James Island, SC | Nov 14, 1782
In the closing weeks of 1782, the British forces occupying Charleston were preparing to evacuate the city. In the meantime, foraging parties were sent beyond the city’s defenses to gather needed supplies, including firewood. Seeing an opportunity to harass these detachments, Colonel Tadeusz Kosciuszko, the Polish volunteer military engineer, and one of Major General Nathanael Greene’s most prominent officers, held command of a nearby American detachment of light calvary. American Captain William Wilmot of the 2nd Maryland Continental line reconnoitered James Island on October 23. He discovered that 50 to 100 British sailors arrived the same time every morning at Dill’s Bluff to cut firewood on the south side of James Island Creek. Spying the British routine, Kosciuszko moved onto James Island that night and laid in ambush until late the next morning. The woodcutters failed to appear because the British had learned of the attempted ambush. Altering their schedule, the British changed their escort from 20 men to a combined force of infantry and cavalry from the command of Major William Dancey at Fort Johnson. Three weeks later Kosciuszko decided to make a second attempt on the woodcutters, after his successful raid on James Island to capture horses.
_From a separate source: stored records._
-- ==== Sys2Proof/Machine/Promenade.lean ====
section
/-!
DEFINITION. Chunks between instances (R273 to R292): their sending with credits and keys, the landing port's checks, landing,
acknowledgement, resends, bounces and timeouts.
-/
namespace Sys2Proof.Machine

/-! Headers (R274). -/

/-- A header field of w bits from bit lo on. -/
def hf (hdr : BitVec 512) (lo w : Nat) : Nat := bits hdr.toNat lo w

def chLen (h : BitVec 512) : Nat := hf h 16 16 + 1
def chDupath (h : BitVec 512) : UPath := BitVec.ofNat 48 (hf h 32 48)
def chSupath (h : BitVec 512) : UPath := BitVec.ofNat 48 (hf h 192 48)
def chCtx (h : BitVec 512) : Nat := hf h 92 12
def chRole (h : BitVec 512) : Nat := hf h 80 12
def chRepoch (h : BitVec 512) : BitVec 32 := BitVec.ofNat 32 (hf h 128 32)
def chEpoch (h : BitVec 512) : Nat := hf h 160 32
def chLoff (h : BitVec 512) : Nat := hf h 256 40
def chLid (h : BitVec 512) : Nat := hf h 332 8
def chStag (h : BitVec 512) : Nat := hf h 312 14
def chWidx (h : BitVec 512) : Nat := hf h 352 12
def chWgen (h : BitVec 512) : BitVec 32 := BitVec.ofNat 32 (hf h 384 32)

/-- Puts HCRC into a header whose field is 0 (R274, R323). -/
def sealHeader (at_ : Nat) (h : Nat) : BitVec 512 := BitVec.ofNat 512 (h + crc32c (leBytes 64 h) * 2 ^ at_)

/-- The header of a chunk in the send table (R274). -/
def chunkHeader (s : State) (stag : Nat) (e : SendEnt) (nonce : Nat) (pl2 enc : Bool) : Nat :=
  let b (x : Bool) (k : Nat) : Nat := if x then 2 ^ k else 0
  (if pl2 then 2 else 3) + b enc 8 + b e.acc 9 + b e.plot 10 + b (e.poison != 0) 11 + e.attempt * 2 ^ 12 +
    (e.data.length - 1) % 2 ^ 16 * 2 ^ 16 + e.dupath.toNat * 2 ^ 32 + e.drole * 2 ^ 80 + e.ctx * 2 ^ 92 +
    e.repoch.toNat * 2 ^ 128 + e.epoch % 2 ^ 32 * 2 ^ 160 + s.grove.upathSelf.toNat * 2 ^ 192 + e.srole * 2 ^ 240 +
    e.loff % 2 ^ 40 * 2 ^ 256 + e.cseq % 2 ^ 16 * 2 ^ 296 + stag % 2 ^ 14 * 2 ^ 312 + e.lid * 2 ^ 332 +
    (if enc then e.kslot.getD 0 else 0) * 2 ^ 340 + e.widx * 2 ^ 352 + e.wgen.toNat * 2 ^ 384 +
    (if enc then nonce else 0) * 2 ^ 448

/-- The tags of an accumulating chunk's words, 2 bits each, 8 B for each 256 B line (log entry 26). -/
def sideband (tags : List (BitVec 2)) : List Byte :=
  (cut 32 (tags.length / 32 + 1) tags).flatMap (fun l => leBytes 8 (l.foldr (fun t n => t.toNat + n * 4) 0))

/-- Payload, CRC-64, tags and poison map of a chunk (R275). -/
def chunkStream (e : SendEnt) : List Byte :=
  e.data ++ leBytes 8 (crc64 e.data) ++ sideband e.tags ++ (if e.poison = 0 then [] else leBytes 32 e.poison.toNat)

/-! Credits at the sender (R280). -/

/-- The key of the credits of a landing entry's buffer. -/
def credKey (c lid buf : Nat) : Nat := (c * 256 + lid) * 4 + buf

def bufOf (s : State) (c lid ep : Nat) : Nat := ep % nbufOf (tget (getCtx s c).landing lid Landing.absent)

/-- Whether two epochs agree: on PL2 in bits [15:0] only (R292). -/
def sameEpoch (pl2 : Bool) (a b : Nat) : Bool := if pl2 then a % 2 ^ 16 == b % 2 ^ 16 else a == b

/-- A CREDIT record replaces the count of its buffer with its epoch tag (R280, R283). -/
def takeCredit (rec : BitVec 128) (s : State) : State :=
  let w := rec.toNat
  let c := bits w 12 12
  let lid := bits w 24 8
  let ep := bits w 64 32
  let cr : SendCred := ⟨BitVec.ofNat 32 ep, bits w 96 16, bits w 0 12, BitVec.ofNat 32 (bits w 32 32)⟩
  { s with prom := { s.prom with creds := tset s.prom.creds (credKey c lid (bufOf s c lid ep)) cr } }

/-- CREDIT (R280). -/
def execCredit (_port : LinkPort) (_supath : UPath) (rec : BitVec 128) (s : State) : Result := live (takeCredit rec) s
Kosciuszko’s 70-man force consisted of Wilmot’s Marylanders and of Lieutenant John Markland’s 1st Pennsylvanian Continentals. Wilmot borrowed clothes from his friend, John Gibbes. “I have not my baggage at hand, you must loan me a shift of clothes. If I fall, which is not unlikely, it would be a satisfaction to me that the enemy should find me in clean linens.” On the morning of November 14, Kosciuszko’s men engaged the woodcutters’ escort detachment, only to find the British better prepared for the American attack than they had anticipated. British reinforcements were quickly brought to the action such that Kosciuszko now faced over 300 men and a canon, substantially outnumbered five to one. The brief, intensely hot fight wounded Markland and four others, and killed Wilmot and four more. Overwhelmed, Kosciuszko withdrew. One of those casualties was a slave, William Smith, who was wounded in the shoulder, taken prisoner by the British where he later died. Four musket balls pierced Kosciuszko’s coat and a musket ball shattered a spontoon in his hand, but he was unharmed. He narrowly escaped being cut down by a British dragoon, who was killed by William Fuller. Kosciuszko deftly retreated along the creek and across James Island to reach Johns Island.
Captain Wilmot is recognized by many historians to be the last Continental soldier killed in the Carolinas during the American Revolution. Markland wrote in his memoirs that this was the last battle in the War of Independence. Depending on the definition of what is a battle this may or may not be true, but the Battle of Dills Bluff was the last combat action of the Continental Army in South Carolina. There would be further maneuvers at Goose Creek and at Charleston. On December 14, 1782, Major General Alexander Leslie’s British army left their forward works and evacuated Charleston while Brigadier General Anthony Wayne’s Continentals moved in. “This fourteenth day of December, 1782, ought never be forgotten by the Carolinians; it ought to be a day of festivity with them, as it was the real day of their deliverance and independence,” recorded General William Moultrie. Today, the site of the skirmish at Dills Bluff has been commemorated by a historical marker located off North Shore Drive on James Island. Though a small engagement by all means, it represents the last time American patriots of South Carolina bore arms against the British army in the fight for American independence.